Judge to rule on Lowenfield’s bid to block Gunraj, Shadick from voting on his dismissal

Chief Elections Officer Keith Lowenfield

High Court Judge Jo-Ann Barlow will on Monday, August 9, rule on an application by Chief Elections Officer (CEO) Keith Lowenfield who is seeking to bar PPP/C GECOM Commissioners Bibi Shadick and Sase Gunraj from voting on a motion tabled by them, to dismiss him.
Nigel Hughes, the lawyer for the CEO, filed the case earlier this month at the High Court in Demerara. In June, PPP/C GECOM Commissioners Sase Gunraj and Bibi Shadick tabled a motion containing 20 grounds on which they called for the immediate firing of Lowenfield.

 

Gunraj and Shadick – both lawyers – submitted that Lowenfield has breached his functions, duties, responsibilities, and obligations regarding the March 2020 General and Regional Elections. Following the tabling of the motion, Chairperson of the Guyana Elections Commission, Retired Judge Claudette Singh wrote to Lowenfield, asking him to show cause why he should not be fired.
He was subsequently instructed by the Chairperson to proceed on annual leave.

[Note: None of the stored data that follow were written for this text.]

/-- A retrain attempt starts (R36): both sides enter CLOCK. A side that was not reset and whose peer
was makes an abbreviated attempt, unless the next attempt must be full (R44, R45). The hinge is then
not ACTIVE, and what it carried before is remembered for R41. Flits on its wires are gone: they stand in the replay
buffers. -/
def Links.startAttempt (l : Links) (h : Nat) : Links :=
  let a := l.side (authSide h)
  let b := l.side (subSide h)
  let start (s peer : Side) : Side := { s with
    st := .clock, waiting := false, wanted := false
    before := if s.st = .active then some s.half else s.before
    short := !s.fresh && peer.fresh && !s.forceFull
    forceFull := false
    retrains := satAdd s.retrains 1 }
  { (l.updSide (authSide h) (fun s => start s b)).updSide (subSide h) (fun s => start s a) with
    wire := l.wire.filter (fun w => hingeOf w.1 ≠ h) }

/-- Both sides of a hinge move from one training state to the next. -/
def Links.advance (l : Links) (h : Nat) (old new : HState) : Links :=
  if (l.side (authSide h)).st = old ∧ (l.side (subSide h)).st = old ∧
      !(l.side (authSide h)).waiting then
    l.updHinge h (fun s => { s with st := new })
  else l

/-- Messages a side carries over a change of width, in the order of the old bundles (R41). -/
def carried (s : Side) : List NetMsg :=
  (List.range 16).flatMap (fun b =>
    ((s.bundle b).replay.filter (fun t => !t.acked)).filterMap (·.ends) ++
      (s.bundle b).queue.filterMap (·.ends))

/-- A hinge side fails: every message it holds or carries is lost (R47). -/
def Links.failSide (l : Links) (n : Nat) : Links :=
  let s := l.side n
  { l.updSide n (fun s => { s with
      st := .failed, waiting := false, wanted := false, bundles := [], held := [] }) with
    lost := l.lost ++ carried s ++ s.held
    wire := l.wire.filter (fun w => hingeOf w.1 ≠ hingeOf n) }

/-- A hinge enters FAILED (R39, R54). -/
def Links.failHinge (l : Links) (h : Nat) : Links :=
  (l.failSide (authSide h)).failSide (subSide h)

/-- An attempt fails (R39): the failed-attempt count rises, and with the third consecutive failure
the hinge enters FAILED; until the next attempt starts `STATE` reads CLOCK. `full` asks for a full
next attempt on both sides (R45). The count of the authoritative side decides, where a quadrant reset has cleared the
other's; an attempt that reaches `ACTIVE` for less than 10 ms does not break a row of failures, for the count returns to
zero only after 10 ms (notes/assumptions/103.md). -/
def Links.failAttempt (l : Links) (h : Nat) (full : Bool) : Links :=
  let l1 := l.updHinge h (fun s => { s with
    failCount := s.failCount + 1, st := .clock, waiting := true, wanted := false,
    forceFull := s.forceFull || full })
  if (l1.side (authSide h)).failCount = 3 then l1.failHinge h else l1

/-- PATTERN ends (R37, R38): each side that tested its receivers records its pass map, and the
attempt fails when a side can hold no width; otherwise the sides settle the width, and the side that
speaks first in WIDTH_SET sends its statement (R44). The statements of WIDTH_SET go on bundle 0, and the statement that
brings the other side's pass map has `WIDTH` 0 (notes/assumptions/104.md). -/
def Links.patternDone (l : Links) (h : Nat) (pa pb : BitVec 16) : Links :=
  let upd (p : BitVec 16) (s : Side) : Side :=
    if s.short then s else { s with passMap := p &&& fullMap h }
  let l1 := (l.updSide (authSide h) (upd pa)).updSide (subSide h) (upd pb)
  let a := l1.side (authSide h)
  let b := l1.side (subSide h)
  if (sideWidth h a).isNone || (sideWidth h b).isNone then l1.failAttempt h false
  else
    let l2 := l1.updHinge h (fun s => { s with st := .widthSet })
    if a.short || b.short then
      let w := (sideWidth h a).getD true
      (l2.updSide (authSide h) (fun s => { s with half := w })).emitPlain (authSide h) 0 3
        (widthData w false a.short a.passMap)
    else l2.emitPlain (subSide h) 0 3 (widthData false false b.short b.passMap)

/-- A side enters CONFIRM and states the width it has adopted on each active bundle (R45). -/
def Links.enterConfirm (l : Links) (n : Nat) (half : Bool) : Links :=
  let l1 := l.updSide n (fun s => { s with st := .confirm, half := half })
  let s := l1.side n
  (List.range (2 ^ widthLog (hingeOf n) half)).foldl (fun l i =>
    l.emitPlain n (activeBundle half i) 3 (widthData half true s.short s.passMap)) l1

/-- What the other side has received is acknowledged on every bundle, so that no message is carried twice (R40, R41;
notes/assumptions/105.md). -/
def Links.syncAcks (l : Links) (n : Nat) : Links :=
  let p := l.side (peerSide n)
  (List.range 16).foldl (fun l b => l.updSide n (·.updBundle b (·.ack (p.bundle b).rxSeq))) l

/-- A side of a hinge that is `ACTIVE` again carries on (R40, R41): at an unchanged width the unacknowledged flits are sent
again; at a changed width partly received messages are discarded, sequence counts restart and the carried
messages are assigned anew; then the held messages follow. -/
def Links.resume (l : Links) (n : Nat) : Links :=
  let s := l.side n
  let l1 := l.updSide n (fun s => { s with held := [], short := false, fresh := false, before := some s.half })
  if s.before = some s.half then
    let l2 := (List.range 16).foldl (fun l b => (l.resend n b).pumpBundle n b) l1
    s.held.foldl (fun l m => l.sendActive n m) l2
  else
    let l2 := l1.updSide n (fun s => { s with bundles := [] })
    (carried s ++ s.held).foldl (fun l m => l.sendActive n m) l2

/-- A side goes `ACTIVE`; once both have, what the hinge holds goes on (R40, R41), and the records that wait for a host
hinge are sent (R52). -/
def Links.goActive (l : Links) (n : Nat) : Links :=
  let l1 := l.updSide n (fun s => { s with st := .active })
  if (l.side (peerSide n)).st = .active then
    ((((l1.syncAcks n).syncAcks (peerSide n)).resume (peerSide n)).resume n).flushDisc (hingeOf n)
  else l1

/-- A `WIDTH` flit received in WIDTH_SET (R43, R44). -/
def Links.widthSetFlit (l : Links) (n : Nat) (d : BitVec 512) : Links :=
  let h := hingeOf n
  let me := l.side n
  let peer := l.side (peerSide n)
  if me.short || peer.short then
    -- abbreviated attempt: the authoritative side announced; the other adopts the narrower width
    if n = subSide h then
      let w := d.getLsbD 0 || (sideWidth h me).getD true
      ((l.enterConfirm n w).enterConfirm (authSide h) (l.side (authSide h)).half)
    else l
  else if n = authSide h then
    -- full attempt: the pass map of the other side has arrived; announce what both maps allow
    match mapWidth h me.passMap, mapWidth h (d.extractLsb' 16 16) with
    | some x, some y =>
      (l.updSide n (fun s => { s with half := x || y })).emitPlain n 0 3
        (widthData (x || y) false false me.passMap)
    | _, _ => l.failAttempt h false
  else
    (l.enterConfirm n (d.getLsbD 0)).enterConfirm (authSide h) (l.side (authSide h)).half

/-- A `WIDTH` flit received in CONFIRM (R45): an equal statement makes this side ACTIVE; a different
one fails the attempt, and the next is full. -/
def Links.confirmFlit (l : Links) (n : Nat) (d : BitVec 512) : Links :=
  if d.getLsbD 0 = (l.side n).half then l.goActive n
  else l.failAttempt (hingeOf n) true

At the High Court, Lowenfield argued that the participation of Gunraj and Shadick in the deliberations of their own complaint against him is in breach of the rules of natural justice.

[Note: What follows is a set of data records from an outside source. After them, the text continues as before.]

/-- `RSQ` (R228-R234): the reduced argument's result rescaled, exact at powers of four. -/
def sfuRsq (prec : Bool) (x : Nat) : Elem :=
  let v := f32 x
  match v with
  | .nan => elemNanin
  | .inf n => if n then elemInvalid else elemOk 0
  | v =>
    if fnIsZero v then elemOk (if fnNeg v then 0xFF800000 else 0x7F800000)
    else if fnNeg v then elemInvalid
    else
      let k := fnLog2 v
      let e := k / 2
      if fnIsPow2 v && k % 2 = 0 then elemOk (toF32 (pow2 (-e)))
      else elemOk (toF32 (fnScale (-e) (rsqMant prec (fnScale (-2 * e) v))))

/-- The largest FP32 value below 2^-12, where the first segment of `TANH` and of `ERF` ends. -/
def firstEnd : FNum := .fin false (2 ^ 24 - 1) (-36)

/-- `TANH` (R228-R234): x below 2^-12, ±1 from 9.5, odd, within the range of the true function. -/
def sfuTanh (prec : Bool) (x : Nat) : Elem :=
  let v := f32 x
  let a := fnAbs v
  if fnIsNan v then elemNanin
  else if !fnLt a (.fin false 19 (-1)) then elemOk (signAfter (fnNeg v) 0x3F800000)
  else if fnLt a (pow2 (-12)) then elemOk x
  else
    let y := ofFix (fixTanh (fixOf a))
    let d := bound y prec 1 3
    elemOk (signAfter (fnNeg v)
      (sfuStep 5 prec true a (fnMax firstEnd (fnAdd y (fnFlip d))) (fnMin (pow2 0) (fnAdd y d))))

/-- The first segment of `ERF`: x × 2 / √π rounded once (R228). -/
def erfFirst (v : FNum) : Nat := toF32 (fnMul v (.fin false twoOverSqrtPi (-128)))

/-- `ERF` (R228-R234): ±1 from 4, odd, within the range of the true function. -/
def sfuErf (prec : Bool) (x : Nat) : Elem :=
  let v := f32 x
  let a := fnAbs v
  if fnIsNan v then elemNanin
  else if !fnLt a (fnOfInt 4) then elemOk (signAfter (fnNeg v) 0x3F800000)
  else if fnLt a (pow2 (-12)) then elemOk (erfFirst v)
  else
    let y := ofFix (fixErf (fixOf a))
    let d := bound y prec 1 3
    elemOk (signAfter (fnNeg v)
      (sfuStep 7 prec true a (fnMax (f32 (erfFirst firstEnd)) (fnAdd y (fnFlip d))) (fnMin (pow2 0) (fnAdd y d))))

/-- `SIG` (R228-R234): +0 below -104, 1 from 18, 0.5 at zero, on its side of 0.5 elsewhere. -/
def sfuSig (prec : Bool) (x : Nat) : Elem :=
  let v := f32 x
  if fnIsNan v then elemNanin
  else if fnLt v (fnOfInt (-104)) then elemOk 0
  else if !fnLt v (fnOfInt 18) then elemOk 0x3F800000
  else if fnIsZero v then elemOk 0x3F000000
  else
    let y := ofFix (fixSig (fixOf v))
    let d := bound y prec 1 3
    let least : FNum := if fnNeg v then .fin false 0 0 else pow2 (-1)
    let most : FNum := if fnNeg v then pow2 (-1) else pow2 0
    elemOk (sfuStep 6 prec true v (fnMax least (fnAdd y (fnFlip d))) (fnMin most (fnAdd y d)))

/-- Quarter turns of a value that is a multiple of 1/4, modulo 4. -/
def quarter (a : FNum) : Nat := (fnFloor (fnScale 2 a) % 4).toNat

/-- The argument reduced to a turn (R228): u = x - round(x), exact. -/
def turnOf (v : FNum) : FNum := fnAdd v (fnOfInt (-(roundInt .nearest v)))

/-- The free bits of `SIN` or `COS`, by the reduced argument. -/
def sfuFree (op : SfuOp) (prec : Bool) (u : FNum) : Nat := (Config.sfuBits (sfuCode op) prec (toF32 u)).toNat

/-- A code in [-1, 1] within the bound of R229 of the exact value `y`, or `y` rounded. -/
def turnResult (prec : Bool) (y : FNum) (cand : Nat) : Nat :=
  let v := f32 cand
  let d := if prec then fnMax (ulps 4 y true) (pow2 (-25)) else pow2 (-9)
  if fnIsFinite v && !fnLt v (fnAdd y (fnFlip d)) && !fnLt (fnAdd y d) v && !fnLt (pow2 0) (fnAbs v) then cand
  else toF32 y

/-- A zero whose sign the spec does not fix, at a multiple of a quarter turn (R231). -/
def quarterZero (op : SfuOp) (prec : Bool) (u : FNum) : Nat := sfuFree op prec u / 2 ^ 31 % 2 * 2 ^ 31

/-- `SIN` of turns (R230-R234): odd, exact at quarter turns, in [-1, 1]. -/
def sfuSin (prec : Bool) (x : Nat) : Elem :=
  let v := f32 x
  let a := fnAbs v
  match v with
  | .nan => elemNanin
  | .inf _ => elemInvalid
  | v =>
    if fnIsInt v then elemOk (signAfter (fnNeg v) 0)
    else if fnIsInt (fnScale 2 v) then
      elemOk (signAfter (fnNeg v)
        (match quarter a with
         | 1 => 0x3F800000
         | 3 => 0xBF800000
         | _ => quarterZero .sin prec (turnOf a)))
    else
      let u := turnOf a
      let y := ofFix (fixSin (fixOf (fnAbs u)))
      elemOk (signAfter (fnNeg v) (turnResult prec (if fnNeg u then fnFlip y else y) (sfuFree .sin prec u)))

/-- `COS` of turns (R230-R234): even, exact at quarter turns, in [-1, 1]. -/
def sfuCos (prec : Bool) (x : Nat) : Elem :=
  let v := f32 x
  let a := fnAbs v
  match v with
  | .nan => elemNanin
  | .inf _ => elemInvalid
  | v =>
    if fnIsInt v then elemOk 0x3F800000
    else if fnIsInt (fnScale 2 v) then
      elemOk (if quarter a = 2 then 0xBF800000 else quarterZero .cos prec (turnOf a))
    else
      let u := turnOf a
      elemOk (turnResult prec (ofFix (fixCos (fixOf (fnAbs u)))) (sfuFree .cos prec u))

/-! ## Lookup tables -/

/-- One table bank (R236, R238): the words of its image, and whether they are a valid image. -/
structure LutBank where
  words : SMap (BitVec 32)
  valid : Bool
  deriving DecidableEq, Repr

/-- Word `i` of the image: 0 `X0`, 1 `INVSTEP`, 2 and 3 the rest of the header, 16 + i entry i. -/
def LutBank.word (b : LutBank) (i : Nat) : Nat := (tblGet 0 b.words i).toNat

def LutBank.n (b : LutBank) : Nat := bitsOf (b.word 2) 0 11

/-- Whether an image is valid (R238). -/
def lutValid (b : LutBank) : Bool :=
  decide (2 ≤ b.n ∧ b.n ≤ 1024) &&
    -- reserved header bits [79:75], [511:82]
    bitsOf (b.word 2) 11 5 = 0 && bitsOf (b.word 2) 18 14 = 0 &&
    (span 3 13).all (fun i => b.word i = 0) &&
    fnIsFinite (f32 (b.word 0)) && fnIsFinite (f32 (b.word 1)) &&
    fnLt (.fin false 0 0) (f32 (b.word 1))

GECOM Chairperson, Retired Judge Claudette Singh

He argued too that their participation in the deliberations on their own complaint against him infected the deliberation of GECOM with bias. He deposed that after he submitted his show cause response to Justice Singh, Gunraj and Shadick met to deliberate on the process upon which the Commission should proceed.

 

“The participation of Gunraj and Shadick in the deliberations of their own complaint was in breach of the rules of natural justice,” Lowenfield added.
As such, the CEO contended that the participation of the Commissioners in the hearing of the motion they filed against him is a breach of the implied terms of his employment because he is entitled to a fair hearing of his response to any complaint of gross misconduct made against him.
Against this backdrop, he is asking the High Court to grant an order restraining Gunraj and Shadick from voting on the motion to dismiss him.

Sase Gunraj

Meanwhile, a team of special prosecutors has been hired to prosecute the electoral fraud charges against Lowenfield, Deputy Chief Elections Officer Roxane Myers, Region Four Returning Officer Clairmont Mingo, GECOM clerks Denise Bob-Cummings and Michelle Miller, GECOM Elections Officer Shefern February and Information Technology Officer Enrique Livan, APNU/AFC activist Carol Joseph, and People’s National Congress Reform (PNCR) Chairperson and former Public Health Minister Volda Lawrence.
The more than 25 matters are currently before three Magistrates – Chief Magistrate Ann McLennan and Magistrates Sherdel Isaacs-Marcus and Leron Daly. Lowenfield’s election report claimed that the APNU/AFC coalition garnered 171,825 votes while the PPP/C gained 166,343 votes at the March 2, 2020 National and Regional Elections.

Bibi Shadick

How he arrived at those figures is still unknown as the certified results from the recount exercise supervised by GECOM and a high-level team from the Caribbean Community (Caricom) pellucidly showed that the PPP/C won with 233,336 votes while the coalition garnered 217,920.
The recount exercise also proved that Mingo heavily inflated the figures in Region Four – Guyana’s largest voting District – in favour of the then caretaker APNU/AFC regime.